- Work required
Work out how many lines in the records below include the string "show", and reply with that number alone.

- Dataset extract

--- START ---

@[simp] theorem State.modSeat_quads (s : State) (a : Agent) (f : Seat → Seat) : (s.modSeat a f).quads = s.quads := rfl
@[simp] theorem State.modSeat_mem (s : State) (a : Agent) (f : Seat → Seat) : (s.modSeat a f).mem = s.mem := rfl
@[simp] theorem State.modSeat_poison (s : State) (a : Agent) (f : Seat → Seat) : (s.modSeat a f).poison = s.poison := rfl
@[simp] theorem State.modSeat_linked (s : State) (a : Agent) (f : Seat → Seat) : (s.modSeat a f).linked = s.linked := rfl
@[simp] theorem State.modSeat_ahead (s : State) (a : Agent) (f : Seat → Seat) : (s.modSeat a f).ahead = s.ahead := rfl
@[simp] theorem State.modSeat_ops (s : State) (a : Agent) (f : Seat → Seat) : (s.modSeat a f).ops = s.ops := rfl
@[simp] theorem State.modSeat_opAge (s : State) (a : Agent) (f : Seat → Seat) : (s.modSeat a f).opAge = s.opAge := rfl
@[simp] theorem State.modSeat_launches (s : State) (a : Agent) (f : Seat → Seat) : (s.modSeat a f).launches = s.launches := rfl
@[simp] theorem State.modSeat_taskAge (s : State) (a : Agent) (f : Seat → Seat) : (s.modSeat a f).taskAge = s.taskAge := rfl
@[simp] theorem State.modSeat_links (s : State) (a : Agent) (f : Seat → Seat) : (s.modSeat a f).links = s.links := rfl
@[simp] theorem State.modSeat_peers (s : State) (a : Agent) (f : Seat → Seat) : (s.modSeat a f).peers = s.peers := rfl
@[simp] theorem State.modSeat_rxq (s : State) (a : Agent) (f : Seat → Seat) : (s.modSeat a f).rxq = s.rxq := rfl
@[simp] theorem State.modSeat_migs (s : State) (a : Agent) (f : Seat → Seat) : (s.modSeat a f).migs = s.migs := rfl
@[simp] theorem State.modSeat_groups (s : State) (a : Agent) (f : Seat → Seat) : (s.modSeat a f).groups = s.groups := rfl
@[simp] theorem State.modSeat_selfNode (s : State) (a : Agent) (f : Seat → Seat) : (s.modSeat a f).selfNode = s.selfNode := rfl
@[simp] theorem State.modSeat_ccbars (s : State) (a : Agent) (f : Seat → Seat) : (s.modSeat a f).ccbars = s.ccbars := rfl
@[simp] theorem State.modSeat_harvest (s : State) (a : Agent) (f : Seat → Seat) : (s.modSeat a f).harvest = s.harvest := rfl
@[simp] theorem State.modSeat_lctl (s : State) (a : Agent) (f : Seat → Seat) : (s.modSeat a f).lctl = s.lctl := rfl
@[simp] theorem State.modSeat_log (s : State) (a : Agent) (f : Seat → Seat) : (s.modSeat a f).log = s.log := rfl
@[simp] theorem State.modSeat_power (s : State) (a : Agent) (f : Seat → Seat) : (s.modSeat a f).power = s.power := rfl
@[simp] theorem State.modSeat_boot (s : State) (a : Agent) (f : Seat → Seat) : (s.modSeat a f).boot = s.boot := rfl
@[simp] theorem State.modSeat_mgmtOut (s : State) (a : Agent) (f : Seat → Seat) : (s.modSeat a f).mgmtOut = s.mgmtOut := rfl
@[simp] theorem State.modSeat_telemetry (s : State) (a : Agent) (f : Seat → Seat) : (s.modSeat a f).telemetry = s.telemetry := rfl
@[simp] theorem State.modSeat_ns (s : State) (a : Agent) (f : Seat → Seat) : (s.modSeat a f).ns = s.ns := rfl
@[simp] theorem State.modSeat_free (s : State) (a : Agent) (f : Seat → Seat) : (s.modSeat a f).free = s.free := rfl
@[simp] theorem State.modSeat_focus (s : State) (a : Agent) (f : Seat → Seat) : (s.modSeat a f).focus = s.focus := rfl
@[simp] theorem State.modSeat_waits (s : State) (a : Agent) (f : Seat → Seat) : (s.modSeat a f).waits = s.waits := rfl
@[simp] theorem State.modSeat_lastAmo (s : State) (a : Agent) (f : Seat → Seat) : (s.modSeat a f).lastAmo = s.lastAmo := rfl
@[simp] theorem State.modSeat_due (s : State) (a : Agent) (f : Seat → Seat) : (s.modSeat a f).due = s.due := rfl
@[simp] theorem State.modSeat_agenda (s : State) (a : Agent) (f : Seat → Seat) : (s.modSeat a f).agenda = s.agenda := rfl
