-- ==== Sys2Proof/Laws/Table.lean ====
section
/-! SUPPORT. Sys2Proof/Laws/Table.lean: reading after writing a table, and the canonical form of the memory: every operation that
changes the memory's list keeps it. -/

namespace Sys2Proof.Machine

/-! ## Reading after writing -/

@[simp] theorem look_put_same {α : Type} (d : α) (t : Table α) (k : Nat) (v : α) : look d (put t k v) k = v := by
  induction t with
  | nil => simp [put, look]
  | cons p t ih =>
    obtain ⟨k', v'⟩ := p
    unfold put
    split
    · simp [look]
    · split
      · simp [look]
      · rename_i h1 h2
        simp [look, h1, h2, ih]

theorem look_put_other {α : Type} (d : α) (t : Table α) (k j : Nat) (v : α) (h : j ≠ k) : look d (put t k v) j = look d t j := by
  induction t with
  | nil =>
    simp only [put, look, if_neg h]
    split <;> rfl
  | cons p t ih =>
    obtain ⟨k', v'⟩ := p
    unfold put
    split
    · subst_vars
      simp [look, h]
    · split
      · simp only [look, if_neg h]
        by_cases h1 : j < k
        · have h2 : j ≠ k' := by omega
          have h3 : j < k' := by omega
          simp [h1, h2, h3]
        · simp [h1]
      · simp only [look, ih]

theorem look_put {α : Type} (d : α) (t : Table α) (k j : Nat) (v : α) : look d (put t k v) j = if j = k then v else look d t j := by
  by_cases h : j = k
  · subst h; simp
  · simp [h, look_put_other d t k j v h]

/-! ## The canonical form -/

theorem bytesFrom_le {t : Table Byte} {lo hi : Nat} (h : bytesFrom hi t = true) (hl : lo ≤ hi) : bytesFrom lo t = true := by
  cases t with
  | nil => rfl
  | cons p t =>
    obtain ⟨k, v⟩ := p
    simp only [bytesFrom, Bool.and_eq_true, decide_eq_true_eq] at h ⊢
    exact ⟨⟨by omega, h.1.2⟩, h.2⟩

/-- A listed memory reads zero below its first address. -/
theorem look_below {t : Table Byte} {lo a : Nat} (h : bytesFrom lo t = true) (ha : a < lo) : look 0 t a = 0 := by
  cases t with
  | nil => rfl
  | cons p t =>
    obtain ⟨k, v⟩ := p
    simp only [bytesFrom, Bool.and_eq_true, decide_eq_true_eq] at h
    have h1 : a ≠ k := by omega
    have h2 : a < k := by omega
    simp [look, h1, h2]

theorem bytesFrom_put {t : Table Byte} {lo k : Nat} {v : Byte} (h : bytesFrom lo t = true) (hk : lo ≤ k) (hv : v ≠ 0) :
    bytesFrom lo (put t k v) = true := by
  induction t generalizing lo with
  | nil => simpa [put, bytesFrom, hk] using hv
  | cons p t ih =>
    obtain ⟨k', v'⟩ := p
    simp only [bytesFrom, Bool.and_eq_true, decide_eq_true_eq] at h
    unfold put
    split
    · subst_vars
      simpa [bytesFrom, h] using hv
    · split
      · rename_i h1 h2
        simp only [bytesFrom, Bool.and_eq_true, decide_eq_true_eq]
        exact ⟨⟨hk, by simpa using hv⟩, ⟨by omega, h.1.2⟩, h.2⟩
      · rename_i h1 h2
        simp only [bytesFrom, Bool.and_eq_true, decide_eq_true_eq]
        exact ⟨⟨h.1.1, h.1.2⟩, ih h.2 (by omega)⟩

/-- Dropping entries below a bound keeps the form. -/
theorem bytesFrom_dropWhile {t : Table Byte} {lo k : Nat} (h : bytesFrom lo t = true) :
    bytesFrom lo (t.dropWhile (fun p => p.1 ≤ k)) = true := by
  induction t generalizing lo with
  | nil => simpa using h
  | cons p t ih =>
    obtain ⟨k', v'⟩ := p
    simp only [List.dropWhile_cons]
    split
    · simp only [bytesFrom, Bool.and_eq_true, decide_eq_true_eq] at h
      exact bytesFrom_le (ih h.2) (by omega)
    · exact h

theorem bytesFrom_del {t : Table Byte} {lo k : Nat} (h : bytesFrom lo t = true) : bytesFrom lo (del t k) = true := by
  induction t generalizing lo with
  | nil => simpa [del] using h
  | cons p t ih =>
    obtain ⟨k', v'⟩ := p
    unfold del
    split
    · simp only [bytesFrom, Bool.and_eq_true, decide_eq_true_eq] at h
      exact bytesFrom_dropWhile (bytesFrom_le h.2 (by omega))
    · split
      · exact h
      · simp only [bytesFrom, Bool.and_eq_true, decide_eq_true_eq] at h ⊢
        exact ⟨h.1, ih h.2⟩

theorem bytesFrom_putByte {t : Table Byte} {lo k : Nat} {v : Byte} (h : bytesFrom lo t = true) (hk : lo ≤ k) :
    bytesFrom lo (putByte t k v) = true := by
  unfold putByte
  split
  · exact bytesFrom_del h
  · exact bytesFrom_put h hk (by assumption)

/-- Writing one byte keeps the canonical form. -/
theorem bytesWf_putByte {t : Table Byte} {k : Nat} {v : Byte} (h : bytesWf t = true) : bytesWf (putByte t k v) = true :=
  bytesFrom_putByte h (Nat.zero_le k)

/-- Writing n bytes keeps the canonical form. -/
theorem bytesWf_writeLE {t : Table Byte} (a v n : Nat) (h : bytesWf t = true) : bytesWf (writeLE t a v n) = true := by
  induction n generalizing t a v with
  | zero => exact h
  | succ n ih => exact ih _ _ (bytesWf_putByte h)

theorem bytesFrom_filter {t : Table Byte} {lo : Nat} (f : Nat × Byte → Bool) (h : bytesFrom lo t = true) :
    bytesFrom lo (t.filter f) = true := by
  induction t generalizing lo with
  | nil => simpa using h
  | cons p t ih =>
    obtain ⟨k, v⟩ := p
    simp only [bytesFrom, Bool.and_eq_true, decide_eq_true_eq] at h
    simp only [List.filter_cons]
    split
    · simp only [bytesFrom, Bool.and_eq_true, decide_eq_true_eq]
      exact ⟨h.1, ih h.2⟩
    · exact bytesFrom_le (ih h.2) (by omega)

/-- Erasing a range keeps the canonical form. -/
theorem bytesWf_erase {t : Table Byte} (a n : Nat) (h : bytesWf t = true) : bytesWf (erase t a n) = true :=
  bytesFrom_filter _ h

theorem bytesWf_pasteBytes {t : Table Byte} (a n : Nat) (img : Table Byte) (h : bytesWf t = true) :
    bytesWf (pasteBytes t a n img) = true := by
  induction img generalizing t with
  | nil => exact h
  | cons p img ih =>
    obtain ⟨k, v⟩ := p
    simp only [pasteBytes]
    split
    · exact ih (bytesWf_putByte h)
    · exact ih h

/-- Replacing a range by an image keeps the canonical form. -/
theorem bytesWf_paste {t : Table Byte} (a n : Nat) (img : Table Byte) (h : bytesWf t = true) : bytesWf (paste t a n img) = true :=
  bytesWf_pasteBytes a n img (bytesWf_erase a n h)

/-! ## Reading bytes back -/

theorem look_del_other {t : Table Byte} {lo k j : Nat} (h : bytesFrom lo t = true) (hj : j ≠ k) : look 0 (del t k) j = look 0 t j := by
  induction t generalizing lo with
  | nil => rfl
  | cons p t ih =>
    obtain ⟨k', v'⟩ := p
    simp only [bytesFrom, Bool.and_eq_true, decide_eq_true_eq] at h
    unfold del
    split
    · rename_i hk
      subst hk
      have ht : t.dropWhile (fun p => decide (p.1 ≤ k)) = t := by
        cases t with
        | nil => rfl
        | cons q t =>
          obtain ⟨k2, v2⟩ := q
          have h2 := h.2
          simp only [bytesFrom, Bool.and_eq_true, decide_eq_true_eq] at h2
          have h3 : ¬ k2 ≤ k := by omega
          simp [h3]
      simp only [ht, look, if_neg hj]
      by_cases h1 : j < k
      · simp only [h1, if_true]
        exact look_below h.2 (by omega)
      · simp [h1]
    · split
      · rfl
      · simp only [look, ih h.2]

theorem look_del_same {t : Table Byte} {lo k : Nat} (h : bytesFrom lo t = true) : look 0 (del t k) k = 0 := by
  induction t generalizing lo with
  | nil => rfl
  | cons p t ih =>
    obtain ⟨k', v'⟩ := p
    simp only [bytesFrom, Bool.and_eq_true, decide_eq_true_eq] at h
    unfold del
    split
    · rename_i hk
      subst hk
      exact look_below (lo := k + 1) (bytesFrom_dropWhile h.2) (by omega)
    · split
      · rename_i h1 h2
        simp [look, h1, h2]
      · rename_i h1 h2
        simp only [look, if_neg h1, if_neg h2, ih h.2]

/-- A byte reads back as written, and no other byte changes. -/
theorem look_putByte {t : Table Byte} {k j : Nat} {v : Byte} (h : bytesWf t = true) :
    look 0 (putByte t k v) j = if j = k then v else look 0 t j := by
  unfold putByte
  split
  · rename_i hv
    by_cases hj : j = k
    · subst hj
      rw [look_del_same h, if_pos rfl, hv]
    · rw [look_del_other h hj, if_neg hj]
  · exact look_put 0 t k j v

/-- n bytes written leave every other byte as it was. -/
theorem look_writeLE_other {t : Table Byte} (a v n j : Nat) (h : bytesWf t = true) (hj : j < a ∨ a + n ≤ j) :
    look 0 (writeLE t a v n) j = look 0 t j := by
  induction n generalizing t a v with
  | zero => rfl
  | succ n ih =>
    simp only [writeLE]
    rw [ih (a + 1) (v / 256) (bytesWf_putByte h) (by omega), look_putByte h, if_neg (by omega)]

/-- Byte i of a number written at a. -/
theorem look_writeLE {t : Table Byte} (a v n i : Nat) (h : bytesWf t = true) (hi : i < n) :
    look 0 (writeLE t a v n) (a + i) = BitVec.ofNat 8 (v / 256 ^ i) := by
  induction n generalizing t a v i with
  | zero => omega
  | succ n ih =>
    simp only [writeLE]
    cases i with
    | zero =>
      rw [look_writeLE_other (a + 1) (v / 256) n (a + 0) (bytesWf_putByte h) (by omega), look_putByte h]
      simp
    | succ i =>
      have := ih (t := putByte t a (BitVec.ofNat 8 v)) (a + 1) (v / 256) i (bytesWf_putByte h) (by omega)
      rw [show a + (i + 1) = a + 1 + i by omega, this, Nat.div_div_eq_div_mul, Nat.pow_succ, Nat.mul_comm]

/-- A number reads back as written, modulo its bytes. -/
theorem readLE_writeLE {t : Table Byte} (a v n : Nat) (h : bytesWf t = true) : readLE (writeLE t a v n) a n = v % 256 ^ n := by
  induction n generalizing t a v with
  | zero => simp [readLE, Nat.mod_one]
  | succ n ih =>
    simp only [writeLE, readLE]
    rw [ih (a + 1) (v / 256) (bytesWf_putByte h), look_writeLE_other (a + 1) (v / 256) n a (bytesWf_putByte h) (by omega), look_putByte h]
    rw [if_pos rfl, BitVec.toNat_ofNat, show 256 ^ (n + 1) = 256 * 256 ^ n by rw [Nat.pow_succ, Nat.mul_comm], Nat.mod_mul]

end Sys2Proof.Machine
end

--- END ---

- Exercise response
2